Obejrzałam niedawno film szwedzkiej reżyserki Ninji Thyberg “Pleasure”. Temat jest ciekawy. Młoda, 19-letnia ładna dziewczyna przybywa ze Szwecji do Kalifornii, aby zrealizować cel. Nie jest to bynajmniej poznawanie życia, wycieczka krajoznawcza (jest scena w filmie, w której bohaterka na pokazywany jej legendarny napis Hollywood reaguje potężnym znużeniem), studia na prestiżowym college’u. Celem Belli (takie imię sobie przybrała: Bella Cherry) jest zostanie gwiazdą porno.
Bohaterka dostaje się więc do jednej z agencji w branży, zamieszkuje z innymi kandydatkami chcącymi uzyskać status materialny poprzez uprawianie zawodu pornstar, chodzi na castingi i wypatruje możliwości przebicia się wyżej.
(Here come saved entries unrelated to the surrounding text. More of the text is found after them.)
-- ==== Sys2Proof/Laws/PerInstr.lean ====
section
/-! SUPPORT. The statement made per instruction: an instruction's encoding fits its own row of spec/opcode_table.json (the
row's number of bits, its match under its mask). -/

namespace Sys2Proof.Laws.TableRow

/-- The encoding of `i` fits the row of `i`. -/
def Statement (i : Instr) : Prop := i.row.fits (encode i) = true

theorem nop : Statement .nop := by unfold Statement; decide

theorem fix : Statement .fix := by unfold Statement; decide

theorem imgRd (i : Index) : Statement (.imgRd i) := by
  simp only [Statement, OpcodeRow.fits, Instr.row, encode, Encoded.nbits, Encoded.bits, Bool.and_eq_true, beq_iff_eq,
    true_and]
  apply BitVec.eq_of_getLsbD_eq
  intro k hk
  rw [BitVec.getLsbD_and]
  refine (congrArg (· && _) (getLsbD_image 0b00#2 i 0#8 k)).trans ?_
  interval_cases k <;> simp

theorem imgWr (i : Index) (b : Byte) : Statement (.imgWr i b) := by
  simp only [Statement, OpcodeRow.fits, Instr.row, encode, Encoded.nbits, Encoded.bits, Bool.and_eq_true, beq_iff_eq,
    true_and]
  apply BitVec.eq_of_getLsbD_eq
  intro k hk
  rw [BitVec.getLsbD_and]
  refine (congrArg (· && _) (getLsbD_image 0b01#2 i b k)).trans ?_
  interval_cases k <;> simp

theorem regRd (off : Offset) : Statement (.regRd off) := by
  simp only [Statement, OpcodeRow.fits, Instr.row, encode, Encoded.nbits, Encoded.bits, Bool.and_eq_true, beq_iff_eq,
    true_and]
  apply BitVec.eq_of_getLsbD_eq
  intro k hk
  rw [BitVec.getLsbD_and]
  refine (congrArg (· && _) (getLsbD_register 0b10#2 off 0#16 k)).trans ?_
  interval_cases k <;> simp

theorem regWr (off : Offset) (v : Word) : Statement (.regWr off v) := by
  simp only [Statement, OpcodeRow.fits, Instr.row, encode, Encoded.nbits, Encoded.bits, Bool.and_eq_true, beq_iff_eq,
    true_and]
  apply BitVec.eq_of_getLsbD_eq
  intro k hk
  rw [BitVec.getLsbD_and]
  refine (congrArg (· && _) (getLsbD_register 0b11#2 off v k)).trans ?_
  interval_cases k <;> simp

end Sys2Proof.Laws.TableRow
end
Tym, co uderzyło mnie podczas oglądania tego filmu, to fakt, że aspirowanie do takiego zawodu jak aktorka filmów pornograficznych to nie był efekt żadnej traumy wynikającej np ze złych warunków życia generujących niejako tego typu wybory. Wybór tego celu zawodowego nie podlega też w filmie żadnym osądom, moralizowaniu, dydaktyzowaniu. Bohaterka jest nieprzenikniona, w zasadzie nie dowiadujemy się, dlaczego zdecydowała się wyjechać z bogatego kraju i podjąć się zadania grania w filmach porno. Indagowana przez kolegę z branży o powody, odpowiada wymijająco. Nie wiemy więc czy to rodzinne traumy, czy brak pieniędzy wygnały ją na inny kontynent w poszukiwaniu jakiejś żyły złota dla siebie. Ale interesujący jest właśnie ten fakt, że praca w pornobiznesie nie jest już zagadnieniem podlegającym pod kategorie moralne. Dlatego uważam film „Pleasure” za znak czasu, znak w wymiarze pozytywnym. Tego typu podejście zdejmuje opresyjne odium z podejścia do tego, co decydujemy się robić z własnym ciałem. Nie ma tu nakładania na ciało systemowych, kulturowych etykiet sakralizujących je a jednocześnie niewolących w ramach religijnych czy politycznych represji traktujących je jak systemowe własności. Dziewczyna właśnie tak chciała pracować, traktując swoje ciało jako narzędzie i ten fakt nie jest tu rozważany jako pole do dyskusji.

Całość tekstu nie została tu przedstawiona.